Qwen 27b MTP Config, Llama.cpp Single 3090
Posted by GotHereLateNameTaken@reddit | LocalLLaMA | View on Reddit | 31 comments
What setup are you using for qwen 27b on a single 3090?
Here's what I've started using today. It has to compact often but I'm worried about giving up more accuracy and reliability with a lower quant:
llama-server -m /Models/q3.6/Qwen3.6-27B-Q5_K_S.gguf -c 65536 -ngl -1 -t 8 -ctk q8_0 -ctv q8_0 --chat-template-kwargs "{\"preserve_thinking\": true}" --spec-type draft-mtp --spec-draft-n-max 2 --fit off --mmproj /Models/q3.6/mmproj-Qwen3.6-27B-f16.gguf --no-mmproj-offload
I'm getting around 65tk/s.
I've also seen these recommendations: https://github.com/noonghunna/club-3090/blob/master/docs/SINGLE_CARD.md
They seem to be using the q4 quant. How are you weighing the tradeoffs?
imp_12189@reddit
Does anyone now how to run Gemma model as well? I can't find anything about it with llamacpp.
PixelSage-001@reddit
Running a 27B model on a single 3090 with MTP enabled is basically the holy grail of local inference right now. The memory bandwidth on the 3090 handles the extra speculative decoding overhead beautifully. What context size are you able to comfortably push before you start getting OOM errors during prompt processing?
j_tb@reddit
A few weeks ago might have agreed with you. But ds4 on a new M5 max with 128GB is blowing my mind right now. https://github.com/antirez/ds4
Maximum_Parking_5174@reddit
Thats comparing a very expensive laptop with a old GPU that could be bought for 1/10 of the price. Still pretty cool running Deepseek on a laptop.
j_tb@reddit
Ok sure. But which one is “the holy grail of local inference”?

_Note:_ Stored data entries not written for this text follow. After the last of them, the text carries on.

/-- Settles O21: with READY = 0 the word is placed on the generated state, whose READY is 1. -/
theorem fetchWordRunsCommand : Obligations.FetchWordRunsCommand := by
  refine fun s nbits w i hc hi => ⟨fun hr => step_withFetchWord hc hr hi, fun hr => ?_⟩
  rw [State.withFetchWord_of_not_ready hr]
  exact step_withFetchWord (s := s.generate) hc s.generate_ready hi

end Machine

end Sys2Proof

LightBrightLeftRight@reddit
It’s been ridiculous for me, I have a Qwen 3.6 27b on 3090 at home and Ds4 on my laptop and the laptop does so much better
txgsync@reddit
Yep hand tuned kernels are really interesting. Ds4 is breaking some interesting ground. Never thought I’d get this performance on such a large model on my M4 Max.
Now if only I figured out continuous batching for subagents…

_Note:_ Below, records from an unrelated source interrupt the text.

-- ==== Sys2Proof/Decode.lean ====
section
/-! DEFINITION. From words to instructions and back (R22 to R30, and the encoding tables of the owning chapters).

Every format of R23 cuts a word at the same five places, so a word is read once as `Fields`; each opcode then tells its
rows apart by the fields the table fixes. `decode` is total and rejects by name. -/

noncomputable section

namespace Sys2Proof

/-- The six fields every format is made of (R23). -/
structure Fields where
  f7 : BitVec 7
  b : BitVec 5
  a : BitVec 5
  f3 : BitVec 3
  d : BitVec 5
  op : BitVec 7
  deriving DecidableEq, Repr

/-- Cut a word at the field boundaries of R23. -/
def unpack (w : IWord) : Fields :=
  ⟨w.extractLsb' 25 7, w.extractLsb' 20 5, w.extractLsb' 15 5, w.extractLsb' 12 3, w.extractLsb' 7 5, w.extractLsb' 0 7⟩

/-- Join the fields into the word (R23). -/
def pack (x : Fields) : IWord := x.f7 ++ x.b ++ x.a ++ x.f3 ++ x.d ++ x.op

/-- B format: offset bits [12:1] out of [31], [7], [30:25] and [11:8] (R23). -/
def branchOff (f7 : BitVec 7) (d : BitVec 5) : BitVec 12 :=
  f7.extractLsb' 6 1 ++ d.extractLsb' 0 1 ++ f7.extractLsb' 0 6 ++ d.extractLsb' 1 4

/-- B format: bits [31:25] of an offset. -/
def branchHi (off : BitVec 12) : BitVec 7 := off.extractLsb' 11 1 ++ off.extractLsb' 4 6

/-- B format: bits [11:7] of an offset. -/
def branchLo (off : BitVec 12) : BitVec 5 := off.extractLsb' 0 4 ++ off.extractLsb' 10 1

/-- J format: offset bits [20:1] out of [31:12], which hold imm[20], imm[10:1], imm[11], imm[19:12] (R23). -/
def jalOff (r : BitVec 20) : BitVec 20 :=
  r.extractLsb' 19 1 ++ r.extractLsb' 0 8 ++ r.extractLsb' 8 1 ++ r.extractLsb' 9 10

/-- J format: bits [31:12] of an offset. -/
def jalRaw (off : BitVec 20) : BitVec 20 :=
  off.extractLsb' 19 1 ++ off.extractLsb' 0 10 ++ off.extractLsb' 10 1 ++ off.extractLsb' 11 8

/-- Major opcode 0x03: the rows the table gives it (R26). -/
def rawLoad (x : Fields) : Option Instr :=
  if x.f3 = 0#3 then some (.lb (x.f7 ++ x.b) x.a x.d)
  else if x.f3 = 1#3 then some (.lh (x.f7 ++ x.b) x.a x.d)
  else if x.f3 = 2#3 then some (.lw (x.f7 ++ x.b) x.a x.d)
  else if x.f3 = 3#3 then some (.ld (x.f7 ++ x.b) x.a x.d)
  else if x.f3 = 4#3 then some (.lbu (x.f7 ++ x.b) x.a x.d)
  else if x.f3 = 5#3 then some (.lhu (x.f7 ++ x.b) x.a x.d)
  else if x.f3 = 6#3 then some (.lwu (x.f7 ++ x.b) x.a x.d)
  else none

/-- Major opcode 0x07: the rows the table gives it (R26). -/
def rawVld (x : Fields) : Option Instr :=
  if x.b.extractLsb' 4 1 = 0#1 ∧ x.f3 = 0#3 then some (.vld (x.f7.extractLsb' 5 2) (x.f7.extractLsb' 0 5) (x.b.extractLsb' 0 4) x.a x.d)
  else if x.f7.extractLsb' 4 1 = 0#1 ∧ x.f3 = 1#3 then some (.vlds (x.f7.extractLsb' 5 2) (x.f7.extractLsb' 0 4) x.b x.a x.d)
  else if x.f7.extractLsb' 4 1 = 0#1 ∧ x.f3 = 2#3 then some (.vldx (x.f7.extractLsb' 5 2) (x.f7.extractLsb' 0 4) x.b x.a x.d)
  else if x.f7.extractLsb' 0 5 = 0#5 ∧ x.b = 0#5 ∧ x.f3 = 3#3 ∧ x.d.extractLsb' 3 2 = 0#2 then some (.tld (x.f7.extractLsb' 5 2) x.a (x.d.extractLsb' 0 3))
  else none

/-- Major opcode 0x0B: the rows the table gives it (R26). -/
def rawChan (x : Fields) : Option Instr :=
  if x.f7 = 0#7 ∧ x.f3 = 0#3 ∧ x.d.extractLsb' 3 2 = 0#2 then some (.chOpen x.b x.a (x.d.extractLsb' 0 3))
  else if x.f7 = 1#7 ∧ x.b = 0#5 ∧ x.a.extractLsb' 3 2 = 0#2 ∧ x.f3 = 0#3 ∧ x.d = 0#5 then some (.chClose (x.a.extractLsb' 0 3))
  else if x.f7 = 2#7 ∧ x.b.extractLsb' 3 2 = 0#2 ∧ x.f3 = 0#3 ∧ x.d = 0#5 then some (.chPush (x.b.extractLsb' 0 3) x.a)
  else if x.f7 = 3#7 ∧ x.b.extractLsb' 3 2 = 0#2 ∧ x.f3 = 0#3 then some (.chPushT (x.b.extractLsb' 0 3) x.a x.d)
  else if x.f7 = 4#7 ∧ x.b = 0#5 ∧ x.a.extractLsb' 3 2 = 0#2 ∧ x.f3 = 0#3 then some (.chPop (x.a.extractLsb' 0 3) x.d)
  else if x.f7 = 5#7 ∧ x.a.extractLsb' 3 2 = 0#2 ∧ x.f3 = 0#3 then some (.chPopT x.b (x.a.extractLsb' 0 3) x.d)
  else if x.f7 = 6#7 ∧ x.f3.extractLsb' 1 2 = 0#2 then some (.chBind x.b x.a (x.f3.extractLsb' 0 1) x.d)
  else if x.f7 = 7#7 ∧ x.b = 0#5 ∧ x.a.extractLsb' 3 2 = 0#2 ∧ x.f3 = 0#3 then some (.chStat (x.a.extractLsb' 0 3) x.d)
  else none

/-- Major opcode 0x0F: the rows the table gives it (R26). -/
def rawMiscMem (x : Fields) : Option Instr :=
  if x.f7.extractLsb' 3 4 = 0#4 ∧ x.a = 0#5 ∧ x.f3 = 0#3 ∧ x.d = 0#5 then some (.fence ((x.f7.extractLsb' 0 3) ++ (x.b.extractLsb' 4 1)) (x.b.extractLsb' 0 4))
  else if x.f7 = 65#7 ∧ x.b = 19#5 ∧ x.a = 0#5 ∧ x.f3 = 0#3 ∧ x.d = 0#5 then some (.fenceTso)
  else if x.f7 = 0#7 ∧ x.b = 0#5 ∧ x.a = 0#5 ∧ x.f3 = 1#3 ∧ x.d = 0#5 then some (.fenceI)
  else none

GotHereLateNameTaken@reddit (OP)
The context is in the settings i posted: 65536.
cibernox@reddit
That’s the main issue for me. I need more context. 128k minimum.
Rasekov@reddit
Depending on your workload you can go down to Q4 for the model and/or Q8/Q4 for KV, with both of those things(27B-UD-Q4_K_XL model, Q8 K and Q4 V) you get around 192K context in a 3090 even using it for video output.
Using the model at Q3 gives you room for 256K but at Q3 you might be better off just using the 35B MoE and offloading to RAM.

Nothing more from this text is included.